By H.E. Mr. Suljuk Mustansar Tarar, Ambassador of Pakistan
An exhibition on art and life of Frida Kahlo held at Drents Museum, Assen in the Netherlands took me back to Lahore, my home town. I had seen Frida’s work in New York and Diego Rivera’s murals in Detroit where Frida accompanied him but the exhibition at Drents introduced me to Frida’s multiple personas and more importantly as a human trying to keep her head high amidst her collapsing physical edifice. It showed Frida’s zest for life, creativity, attention to design details for dresses, corsets, and shoes, a carefully built persona, symbols of self-love and losses, frustrations, and global connections in the early half of twentieth century, love for men and women, breaking every day norms, and touching boundaries, which even today are unthinkable among many others.

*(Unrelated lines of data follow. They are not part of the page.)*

-- ==== Sys2Proof/Laws/Shared.lean ====
section
/-! SUPPORT. What each shared operation can do, said once: the lemmas that proofs about commands cite. -/
namespace Sys2Proof.Machine
set_option Elab.async false
open Sys2Proof
variable (s t : State)

/-! ## Control-line stores -/

theorem handClass1_holds (x : Addr) (n : ControlWord) (v : BusWord) (l : List Class1) :
    controlStore x n v ∈ handClass1 x n v l := by
  unfold handClass1
  split
  next h =>
    obtain ⟨c, hc, hn⟩ := List.any_eq_true.1 h
    exact List.mem_map.2 ⟨c, hc, if_pos hn⟩
  next => exact List.mem_append_right _ (List.mem_singleton.2 rfl)

/-- A store of another word stays as it is. -/
theorem handClass1_keeps {x : Addr} {n m : ControlWord} {v : BusWord} {l : List Class1} {a : Addr}
    {e : BitVec 4} {w : BusWord} (hm : m ≠ n) (h : Class1.control m a e w ∈ l) :
    Class1.control m a e w ∈ handClass1 x n v l := by
  unfold handClass1
  split
  next => exact List.mem_map.2 ⟨_, h, by simp [Class1.isControl, hm]⟩
  next => exact List.mem_append_left _ h

theorem handControl_class1 {x : Anchor} (h : s.intake.anchor = some x) (n : ControlWord)
    (v : Word) :
    (handControl n v s).waiting.class1
      = handClass1 x.addr n (fresh x.bigEndian v) s.waiting.class1 := by
  simp [handControl, h]

theorem byteOrder_congr (h : s.intake.anchor = t.intake.anchor) : byteOrder s = byteOrder t := by
  simp [byteOrder, h]

theorem handControl_handed {x : Anchor} (h : s.intake.anchor = some x) (n : ControlWord)
    (v : Word) : ControlHanded n v (handControl n v s) :=
  ⟨x, _, by simp [h], rfl, .inl (by rw [handControl_class1 s h]; exact handClass1_holds ..)⟩

/-! ## Reports -/

/-- Class 1 after a report is handed: as it was, or with a report line at its back. -/
theorem handReport_class1 :
    (handReport s).waiting.class1 = s.waiting.class1 ∨
      ∃ a ws, (handReport s).waiting.class1 = s.waiting.class1 ++ [.reportLine a 0 ws] := by
  unfold handReport
  (repeat' split) <;> simp [handLine]

theorem giveReport_class1 (r : Report) :
    (giveReport r s).waiting.class1 = s.waiting.class1 ∨
      ∃ a ws, (giveReport r s).waiting.class1 = s.waiting.class1 ++ [.reportLine a 0 ws] := by
  have h := handReport_class1 (s.setReports (s.reports.arrive r))
  simpa [giveReport] using h

theorem giveReport_keeps {c : Class1} (r : Report) (h : c ∈ s.waiting.class1) :
    c ∈ (giveReport r s).waiting.class1 := by
  rcases giveReport_class1 s r with e | ⟨a, ws, e⟩ <;> rw [e]
  · exact h
  · exact List.mem_append_left _ h

/-- What a report does to the report unit rests on the report unit alone. -/
theorem handReport_reports_congr (h : s.reports = t.reports) :
    (handReport s).reports = (handReport t).reports := by
  unfold handReport
  rw [h]
  (repeat' split) <;> simp_all [overflowReport]

/-- The lines a hand-over adds to class 1 rest on the report unit and the byte order alone. -/
theorem handReport_adds_congr (h : s.reports = t.reports) (hb : byteOrder s = byteOrder t) :
    ∃ added, (handReport s).waiting.class1 = s.waiting.class1 ++ added
      ∧ (handReport t).waiting.class1 = t.waiting.class1 ++ added := by
  unfold handReport
  rw [h]
  (repeat' split) <;> simp_all [handLine, overflowReport]

theorem giveReport_reports_congr (r : Report) (h : s.reports = t.reports) :
    (giveReport r s).reports = (giveReport r t).reports := by
  unfold giveReport
  apply handReport_reports_congr
  simp [h]

/-! ## The intake's fetches and a record's end -/

theorem wantIntake_intake (f : IntakeFetch) :
    (wantIntake f s).intake
      = if intakeOutstanding s then { s.intake with deferred := some f }
        else { s.intake with deferred := none, probeLive := f.isProbe } := by
  unfold wantIntake
  split <;> simp [handIntake]

theorem wantIntake_waiting (f : IntakeFetch) :
    (wantIntake f s).waiting.intake
      = if intakeOutstanding s then s.waiting.intake else some f := by
  unfold wantIntake
  split <;> simp [handIntake]

theorem intakeOutstanding_congr (hw : s.waiting.intake = t.waiting.intake)
    (hm : s.mside = t.mside) : intakeOutstanding s = intakeOutstanding t := by
  simp [intakeOutstanding, hw, hm]

/-- The intake after a record's end, field by field. -/
theorem endRecord_intake {x : Anchor} (h : s.intake.anchor = some x) (c : Option RecCause)
    (p : Nat) :
    (endRecord c p s).intake
      = { s.intake with
          p := p, expected := s.intake.expected + 1, queue := [], slots := emptySlots,
          suspect := false, state := .probing,
          deferred := if intakeOutstanding s then some (.probe (lineReqAt (ringAddr x p))) else none,
          probeLive := if intakeOutstanding s then s.intake.probeLive else true } := by
  simp only [endRecord, beginProbe, handControl_intake, State.setIntake_intake]
  cases c <;>
  · simp only [giveReport?, Option.map, giveReport_intake, h]
    rw [wantIntake_intake]
    rw [intakeOutstanding_congr _ s (by simp) (by simp)]
    split <;> simp [IntakeFetch.isProbe]

theorem endRecord_waiting_intake {x : Anchor} (h : s.intake.anchor = some x)
    (c : Option RecCause) (p : Nat) :
    (endRecord c p s).waiting.intake
      = if intakeOutstanding s then s.waiting.intake
        else some (.probe (lineReqAt (ringAddr x p))) := by
  simp only [endRecord, beginProbe, handControl_intake, State.setIntake_intake]
  cases c <;>
  · simp only [giveReport?, Option.map, giveReport_intake, h]
    rw [wantIntake_waiting]
    rw [intakeOutstanding_congr _ s (by simp) (by simp)]
    split <;> simp

theorem endRecord_class1 {x : Anchor} (h : s.intake.anchor = some x) (c : Option RecCause)
    (p : Nat) :
    (endRecord c p s).waiting.class1
      = handClass1 x.addr .scriptIndex (fresh x.bigEndian (BitVec.ofNat 32 p))
          (giveReport? (c.map (recordFault s)) s).waiting.class1 := by
  simp only [endRecord, beginProbe, handControl_intake, State.setIntake_intake]
  cases c <;>
  · simp only [giveReport?, Option.map, giveReport_intake, h]
    rw [wantIntake_waiting_class1, State.setIntake_waiting, handControl_class1 (x := x)]
    · simp
    · simp
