theorem hyp_Run8DecodeSteps :
    (∃ d : Run8, d.mode ≠ .entry ∧ 0 < d.out.length)
    ∧ ((run .code .needByte).mode ≠ .entry ∧ (run .code .needByte).out.length ≤ 0
      ∧ (run .code .needByte).pos < entry5.addr.toNat + entry5.length.toNat)
    ∧ (entry5.addr.toNat + entry5.length.toNat ≤ 0x02000080)
    ∧ (run .code .needByte).line.lookup 0x02000000 = none
    ∧ ([(0x02000000, fresh false 0x7F)] : List (Nat × BusWord)).lookup (0x02000000 - 0x02000000 % 4)
      = some (fresh false 0x7F)
    ∧ byteAt false (0x7F : Word) 0 < 128 ∧ 128 ≤ byteAt false (0x80 : Word) 0
    ∧ (entry5.length.toNat ≤ (128 : Word).toNat ∧ (127 : Word).toNat < entry5.length.toNat)
    ∧ (run .entry .needByte).mode = .entry ∧ (run .entry .needByte).status ≠ .short
    ∧ (run .entry .needByte).line.lookup 0x02000000 = none ∧ wordGood false ⟨2, 0⟩ = false :=
  ⟨⟨⟨0, .code, [7], .needByte, []⟩, by decide, by decide⟩, by decide, by decide, rfl, by decide, by decide,
    by decide, by decide, rfl, by decide, rfl, by decide⟩

theorem hyp_ObjectFetchAppliesPlacement :
    (∀ a r, (applying a r 4).mside = .own (.render (.fetch r)) 4
      ∧ (applying a r 4).render.flight = some (flight (.applying a []))
      ∧ (applying a r 4).tiles.plane = some plane64 ∧ (applying a r 4).resetDue = false)
    ∧ lastByte (app false (.words [])) < (0x02000000 : Addr).toNat + 16
    ∧ (0x01FFFFF0 : Addr).toNat + 16 ≤ lastByte (app false (.words []))
    ∧ (run .code .short).status = .short ∧ (run .code .complete).status = .complete
    ∧ (run .code .needByte).status = .needByte ∧ (app true (.words [])).ended = true
    ∧ (currentObject (objs entry5 act) ⟨3, .object 5, -7, -7, 10, 255⟩ = some 5
      ∧ (objs entry5 act).objects[(5 : Fin 256)] = entry5
      ∧ (∃ c : Int, 0 ≤ c ∧ c < 0 + 64 ∧ -7 ≤ c ∧ c < -7 + entry5.width)
      ∧ (-7 : Int) ≤ 0 ∧ (0 : Int) < -7 + entry5.height)
    ∧ (¬ ∃ c : Int, 0 ≤ c ∧ c < 0 + 64 ∧ -8 ≤ c ∧ c < -8 + entry5.width)
    ∧ currentObject act ⟨3, .button 3, 0, 0, 10, 255⟩ = none
    ∧ ([(0x02000004, 0x64636261)] : List (Nat × Word)).lookup (0x02000007 - 0x02000007 % 4)
      = some 0x64636261
    ∧ (7 : Fin 256).val = byteAt true 0x04030207 3 ∧ ([7] : List Nat)[0]? = some (7 : Fin 256).val :=
  ⟨fun _ _ => ⟨rfl, rfl, rfl, rfl⟩, by decide, by decide, rfl, rfl, rfl, rfl,
    ⟨rfl, by decide, ⟨0, by decide⟩, by decide, by decide⟩,
    (fun ⟨c, h0, _, _, h1⟩ => by simp only [entry5] at h1; omega), by decide, by decide, by decide, rfl⟩

def storing (n : Nat) (s : State) : State := own (.render (.store 0 0 [])) 0 (inFlight (.storing n) s)

theorem hyp_TileRowsAreStoredInOrder :
    (∀ n, (storing n act).mside = .own (.render (.store 0 0 [])) 0
      ∧ (storing n act).render.flight = some (flight (.storing n))
      ∧ (storing n act).tiles.plane = some plane64 ∧ (storing n act).resetDue = false)
    ∧ (14 : Nat) < 15 ∧ (flight (.storing 15)).row = 7
    ∧ { flight (.storing 15) with row := 6 }.row < 7
    ∧ planeWaits (storing 15 act) = false
    ∧ planeWaits (storing 15 (act.setIntake { waitingIntake with
        state := .executing .planeWait })) = true
    ∧ (storing 15 act).intake.anchor = some ring
    ∧ (storing 15 act).intake.p + recordWords (storing 15 act) ≤ 4 * ring.lines
    ∧ ((List.replicate 64 Argb.transparent).length = 64
      ∧ (List.replicate 64 Argb.transparent)[4 * 15 + 3]? = some Argb.transparent) :=
  ⟨fun _ => ⟨rfl, rfl, rfl, rfl⟩, by decide, rfl, by decide, by decide, by decide, rfl, by decide,
    by decide⟩

/-! ## Hypotheses met: reports and invariants -/

def unit4 (n : Nat) (overflow : Bool) : ReportUnit :=
  { ReportUnit.empty with
    ring := some ⟨0x00102000, 4⟩, overflow := overflow,
    queue := List.replicate n ⟨.flipped .a 0, 0⟩ }

theorem hyp_ReportsReachRing :
    ReportUnit.empty.ring = none
    ∧ ((unit4 8 true).ring.isSome = true ∧ (unit4 8 true).overflow = true)
    ∧ ((unit4 8 false).overflow = false ∧ 8 ≤ (unit4 8 false).queue.length)
    ∧ (unit4 7 false).queue.length < 8
    ∧ ((act.setReports (unit4 1 false)).reports.inHand = none
      ∧ (act.setReports (unit4 1 false)).reports.full = false
      ∧ (act.setReports (unit4 1 false)).reports.queue = [⟨.flipped .a 0, 0⟩])
    ∧ ((act.setReports (unit4 0 true)).reports.queue = []
      ∧ (act.setReports (unit4 0 true)).reports.overflow = true)
    ∧ (reportsOn 3 0 act).reports.full = true
    ∧ (act.resetDue = false ∧ act.intake.anchor = some ring)
    ∧ ((own (.class1 (.reportLine 0x00102000 0 [])) 0 act).mside
        = .own (.class1 (.reportLine 0x00102000 0 [])) 0
      ∧ (act.setReports { unit4 1 false with inHand := some false }).reports.inHand = some false)
    ∧ (∃ l, (handReport (act.setReports (unit4 1 false))).waiting.class1
        = (act.setReports (unit4 1 false)).waiting.class1 ++ [l])
    ∧ TileTaken (own (.class1 (.control .stateWord 0x0010001C 15 (fresh false 0))) 0 act) :=
  ⟨rfl, ⟨rfl, rfl⟩, ⟨rfl, by decide⟩, by decide, ⟨rfl, by decide, rfl⟩, ⟨rfl, rfl⟩, by decide, ⟨rfl, rfl⟩,
    ⟨rfl, rfl⟩, ⟨_, rfl⟩, by unfold TileTaken; decide⟩

theorem act_steps : ∃ t, step (act.setPending [.frameStart]) = .next t := ⟨_, rfl⟩

theorem hyp_AttentionLineFollowsIndexes : AttentionFollows act := by
  unfold AttentionFollows; decide

theorem act_buttons (b : Fin Config.buttonCount) : act.buttons.entries[b] = Button.empty := by
  simp [act, State.setIntake, State.setEngine, State.reset, ButtonTable.empty]

theorem hyp_StepKeepsTablesSound : ObjectsSound act ∧ ListSound act ∧ ButtonsSound act :=
  ⟨act_objects_sound, List.Pairwise.nil, ⟨⟨rfl, rfl⟩, rfl⟩⟩

theorem ring_legal : ring.Legal := by unfold Anchor.Legal; decide

theorem act_engine_sound : EngineSound act :=
  ⟨by decide, by decide, by decide, by decide, by decide, (fun h => nomatch h)⟩

theorem hyp_StepKeepsUnitsSound :
    EngineSound act ∧ IntakeSound act ∧ ReportsSound act ∧ PageSound act ∧ CountsSound act ∧ LoadSound act := by
  refine ⟨act_engine_sound, ⟨by decide, fun x h => ?_, (fun x h => nomatch h)⟩, rfl, ⟨(fun t h => nomatch h), (fun r h => nomatch h)⟩,
    ⟨by decide, by decide⟩, ⟨by decide, Or.inr (Or.inr (by decide))⟩⟩
  cases h
  exact ⟨ring_legal, by decide⟩

theorem hyp_StepKeepsTilesSound : EngineSound act ∧ TilesSound act :=
  ⟨act_engine_sound, (fun h => nomatch h), rfl, rfl, rfl, rfl⟩

theorem hyp_StepKeepsPixelsPremultiplied : PixelsSound act := by
  refine ⟨(fun pl h => nomatch h), (fun f h => nomatch h), fun b => ?_⟩
  rw [act_buttons]
  exact ⟨(fun l h => nomatch h), (fun l h => nomatch h)⟩

theorem hyp_StepKeepsEngineAndBusSound : EngineSound act ∧ BusSound act ∧ Class1Sound act := by
  exact ⟨act_engine_sound, rfl, fun n => Nat.zero_le 1, (fun n a e w h => nomatch h),
    (fun a p ws h => nomatch h)⟩

theorem hyp_StepLeavesNoWorkWaiting : ArbiterServed act ∧ TileTaken act ∧ ReportTaken act := by
  refine ⟨fun _ => ⟨rfl, fun _ => rfl⟩, ?_, (fun h => nomatch h)⟩
  unfold TileTaken
  decide

theorem hyp_StateWordChangesAreHanded :
    EngineSound act ∧ LoadSound act ∧ ∃ t, exec .batchOpen (hold 0x51000000 [] act) = .next t
      ∧ t.intake.anchor.isSome = true ∧ stateWord t ≠ stateWord (hold 0x51000000 [] act) :=
  ⟨act_engine_sound, hyp_StepKeepsUnitsSound.2.2.2.2.2, _, rfl, by decide, by decide⟩

/-! ## Hypotheses met: fields, codes and current objects -/

/-- The boundary values of the field readings that the statements give. -/
theorem hyp_fieldReadings :
    signed16 32767 = 32767 ∧ signed16 32768 = -32768 ∧ signed16 65535 = -1
    ∧ idBelow 48 47 = some 47 ∧ idBelow 48 48 = none ∧ kindOfCode 0x04 = none
    ∧ kindOfCode 0x53 = none
    ∧ (hold 0x20200000 [7] act).intake.slots[(1 : Fin 16)] = some 7
    ∧ body (hold 0x20200000 [7] act) 1 = 7 := by
  decide

/-- A placement of an object and one bound to a button that is not defined, with a table that the object
is indexed on. -/
theorem hyp_currentObject :
    currentObject act ⟨0, .object 255, 0, 0, 0, 255⟩ = some 255
    ∧ currentObject act ⟨0, .button 47, 0, 0, 0, 255⟩ = none
    ∧ shows act 255 ⟨0, .object 255, 0, 0, 0, 255⟩ = true := by
  decide

end Sys2Proof.Tests
end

Curated by Drents Director Harry Tupan, the exhibition had Frida’s paintings, dresses, books like the Walt Whitman’s anthology that was on Frida’s side table when she died, letters, cosmetics, shoes, medicine bottles and rare photographs. On how was Viva la Frida a different exhibition from others organized Tupan said that “The exhibition Viva la Frida – Life and art of Frida Kahlo was an overall concept as we were able to showcase not only her famous artworks but also her personal belongings. The paintings, drawings and photographs along with her clothes, jewelry and medical supplies gave a layered picture of the iconic woman Kahlo was in terms of art, inclusivity, gender and politics”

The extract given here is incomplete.